Open mrufsvold opened 2 years ago
I got some feedback from a colleague on my code and refactored it in light of his suggestions. Basically, changed the make_word_pairs() function from creating a large array to returning a channel that returns one tuple at a time. Significantly reduced allocations.
I also added a parallel version of findcoherence() but it depends on having Julia 1.7 because it uses @atomic. I have a question posted on the Discourse page to see if anyone has a more backwards compatible version of this. I'll update it if I get a suggestion.
I also found one logical mistake I made and addressed that. I need to rerun the scores for the Readme, but I won't have time for that until next week.
Okay, I spent some time to better understand channels and I created a threadsafe version of accumulation without using @atomic so it should be backwards compatible.
Thanks @mrufsvold. I've been a bit busier than usual, so I haven't had time to review your PR, however I hope to get to it at my earliest convenience.
Don't mean to rush you! I hope life will slow down for you. Please don't worry about this PR if you need some rest too!
I made some minor changes, mostly syntactic, however buffer
is not defined in the findcoherence
function, so this needs to be fixed before we can proceed.
Sorry for the delay. Thanks for the catch!
Sorry for messing up your formatting! I thought I had done that, and was trying to make it more standard-ish.
Going forward, I'm trying to enforce a comment syntax of ## comment...
, so I reverted this part of your commit back to what I had before.
Also, there are some edge case bugs which occur when the corpus vocabulary is very small, or when it contains terms which do not exist in any of the documents, these will also need to be addressed prior to merging the pull request. The cause of this appears to be division by zero in the calculate_confirmation
function, and at the bottom of the findcoherence
function, which result in the output of NaNs from the findcoherence
function.
For example, model = LDA(Corpus(), 10)
is a model with an empty corpus, and produces a NaN when one runs findcoherence(model)
. Similarly, both models
corp = readcorp(:citeu); corp.docs = corp[1:3]; fixcorp!(corp); model = LDA(corp, 10)
# findcoherence(model) = NaN
model = LDA(Corpus(Document(1:2), vocab=["term1", "term2"]), 10)
# findcoherence(model) = NaN
produce NaN values. In the empty case, I think the expected output of findcoherence
should probably be 0, however in the latter cases (and other cases similar to them) I'm not sure what the appropriate functionality is.
Add a coherence measure function to
modelutils.jl
that implements a modified UMass Coherence Score based on the findings "Exploring the Space of Topic Coherence Measures" (Röder, Both, & Hinneburg, 2015).At a high-level, the function takes the following steps: 1) Get keys for topic words 2) Make one2previous token pairs for each topic (for each token, create tuples with all other tokens in the topic with a higher rated salience) 3) For each pair, calculate confirmation measure: (P(prev|current) - P(prev|!current)) / (P(prev|current) + P(prev|!current)) 4) Take the mean of these confirmation measures.
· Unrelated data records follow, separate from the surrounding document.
/-- A space of a footprint region (12 R187): scratch of a team, global virtual addresses, tiles, a queue; for the
accesses of classes 0x8 and 0x9 also physical addresses, and the tag table (12 R163, R167). -/
inductive Space where
  | scratch (team : Nat)
  | glob
  | tile
  | queue
  | phys
  | tags
  deriving DecidableEq, Repr

/-- A footprint region: space, byte interval [lo, hi) and direction (12 R187). -/
structure Region where
  sp : Space
  lo : Int
  hi : Int
  wr : Bool
  deriving DecidableEq, Repr

/-- A byte of a checked global access: its resolved physical address and whether its page is UC. -/
structure PByte where
  pa : Nat
  uc : Bool
  deriving DecidableEq, Repr

/-- The memory side of one lane's access: bytes in scratch from an offset, or translated global bytes (R192, R199). -/
inductive Where where
  | scr (off : Nat) (n : Nat)
  | glb (va : DWord) (bs : List PByte)
  deriving DecidableEq, Repr

/-- One lane's access of a load, store or atomic: what it stores, or the bytes already loaded, its comparand, and the bytes
that pieces performed early have moved (12 R169). -/
structure LaneAcc where
  lane : Nat
  at_ : Where
  data : BitVec 128
  cmp : DWord
  got : BitVec 16 := 0
  deriving DecidableEq, Repr

/-- A remote transfer of one lane (28 R355): peer, remote address, scratch offset, the captured bytes, its packet in the
retransmit store, its outcome with the detail of a fault (26 R326), whether RETRY has sent it again, and for an RRD whether
its bytes were placed before RETRY reissued other lanes. -/
structure RXfer where
  lane : Nat
  peer : Nat
  va : DWord
  off : Nat
  data : List Byte
  pkt : Option Nat
  done : Bool
  cause : Option Cause
  pages : Pages
  detail : DWord := 0
  again : Bool := false
  placed : Bool := false
  deriving DecidableEq, Repr

/-- A row that an ENQ or ENQB appends (22 R299): its lane, its scratch offset, its queue and its class. -/
structure ERow where
  lane : Nat
  off : Nat
  q : Nat
  cls : Nat
  deriving DecidableEq, Repr

/-- What an operation in flight is, with the operands captured at issue. -/
inductive OpKind where
  | load (rd : Nat) (sz : BitVec 3) (accs : List LaneAcc)
  | loadK (sd : Nat) (sz : BitVec 3) (acc : LaneAcc)
  | loadBlock (rd n : Nat) (accs : List LaneAcc)
  | const (sd : Nat) (bs : List PByte) (first : DWord)
  | store (sz : Nat) (accs : List LaneAcc)
  | value (locs : List (Loc × DWord))
  | lookup (rd : Nat) (keys : List (Nat × DWord))
  | tagset (ents : List (Nat × Option DWord))
  | atomic (op : Option AtomOp) (t : ElemTy) (rd : Option Nat) (accs : List LaneAcc)
  | copy (accs : List (Nat × Where × Where))
  | cpaRaw (size : Nat) (dir : CopyDir) (lanes : List (Nat × DWord × DWord))
  | tcopy (dir : CopyDir) (src dst : DWord) (esz : Nat) (ns : List Nat) (ss ds : List Int)
      (members : List Nat)
  | mma (d : Nat) (ta tb : ElemTy) (tc : AccTy) (rows : List (List Word)) (occ : Word)
      (cols : List (List (List Word) × Word)) (slabs : List Nat)
  | mmv (d : Nat) (tw tv : ElemTy) (tc : AccTy) (sw ss : DWord) (nr : Nat) (xs : List (List (List Word))) (occ : Word)
  | mlut (m : LutMode) (d a : Nat) (planes : List (List Word)) (occ : Word)
  | gather (q : GOp)
  | scatter (q : SOp)
  | enq (close bins : Bool) (tgt : Nat) (vd : Nat) (rows : List ERow) (res : List (Nat × Word)) (bad : List (Nat × Cause))
  | rwr (n : Nat) (xs : List RXfer)
  | rrd (n : Nat) (xs : List RXfer)
  | rred (op : AtomOp) (t : ElemTy) (n ncon : Nat) (xs : List RXfer)
  | rflag (op : FlagOp) (w64 : Bool) (xs : List RXfer)
  | csig (f : Nat) (peer : Nat) (va : DWord) (sd : Nat) (res : Option DWord)
  | hdesc (sd : Nat) (v : DWord)
  | qstat (sd : Nat) (f : Nat) (q : Nat)
  deriving DecidableEq, Repr

/-- The condition that an armed triggered operation waits for (14 R221). -/
inductive TrigWait where
  | ctr (n : Nat) (ops : List Nat) (t : Nat)
  | bar (b : Nat) (p : Bool)
  deriving DecidableEq, Repr

/-- An operation in flight (14 R208, R188): its number, what it is, its counters with its position
among the operations issued on each, the PC, the split and its mask at issue,
its order and scope, the %age of every lane then, the operations it waits for, its footprint, the barrier register it updates and with how many
bytes, its trigger, marks of pre-emption and of the lanes that a RETRY reissues, the places whose results a later write
has overtaken (05 R57), and the first number of an operation that RETRY has issued again. -/
structure Op where
  id : Nat
  kind : OpKind
  nth : List (Nat × Nat)
  pc : DWord
  split : Nat
  mask : Word
  ord : Order
  scope : Scope
  ages : List Word
  items : List (BitVec 48)
  deps : List Nat
  fp : List Region
  bn : Option Nat
  bytes : Nat
  trig : Option TrigWait
  engine : Bool
  waitRetry : Bool
  abandoned : Bool
  done : Bool
  at_ : Nat
  skip : List (Loc × DWord) := []
  first : Option Nat := none
  deriving DecidableEq, Repr

/-- An engine fault that waits for its observing instruction (14 R219, 18 R260, 28 R359): the operation, its counter and
barrier register, the cause, the lanes, the address, the pages of a PAGE or PROT, the detail, how RETRY reissues it, and
the pages that belong to one lane each (26 R324). -/
structure EFault where
  op : Op
  cause : Cause
  lanes : Word
  addr : DWord
  pages : Pages
  detail : DWord
  remote : Bool
  stands : Bool
  bar : Option Nat
  own : List (Nat × Pages) := []
  deriving DecidableEq, Repr

/-- The expansion state that each member of a span keeps (22 R286). -/
structure Expand where
  span : Span
  starts : List Word
  lens : List Word
  pre : List Nat
  total : Nat
  cur : Nat
  rounds : Nat
  killed : List Bool
  own : List Word
  iter : List (Option (Nat × Nat × Nat))
  deriving DecidableEq, Repr

/-- The instructions that rendezvous in a span (22 R288 to R291). -/
inductive SpanKind where
  | xpnd (sp : Span)
  | xnext (item : Bool)
  | segred (op : RedOp) (d : Nat)
  deriving DecidableEq, Repr

/-- One arrival of a member at the rendezvous of its span (22 R288 to R291): the member, its instruction, its destination
registers, the source values of its lanes (starts and lengths, or terms), and its occupied lanes. -/
structure SpanArr where
  grp : Nat
  split : Nat
  kind : SpanKind
  dst : List Nat
  vals : List (List Word)
  occ : Word
  deriving DecidableEq, Repr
Röder, Both, & Hinneburg find even better performance on corpora with large documents using indirect confirmation measures (comparing the relationship between each word in the pair and all other words in the vocab). However, for my application, I have small docs so it wasn't worth any small gains I might get. I would consider taking this on later.
They also suggest using a sliding window (considering word 1 through 100 in the doc and then moving the window along the doc one word at a time) for as virtual docs. However, since this repo is already setup to use bag of words, I didn't want to introduce additional complexity in handling word order accurately.
For what it's worth -- I ran the models you created in the tutorial through the coherence measure using the training corpus (I didn't expand the corpus to a more general set of documents) and got a coherence of 0.330 and 0.315 for the LDA and fCTM respectively. I find it surprising that fCTM didn't come up with higher coherence than LDA but using the training corpus not a more general reference for coherence could be the source of the problem.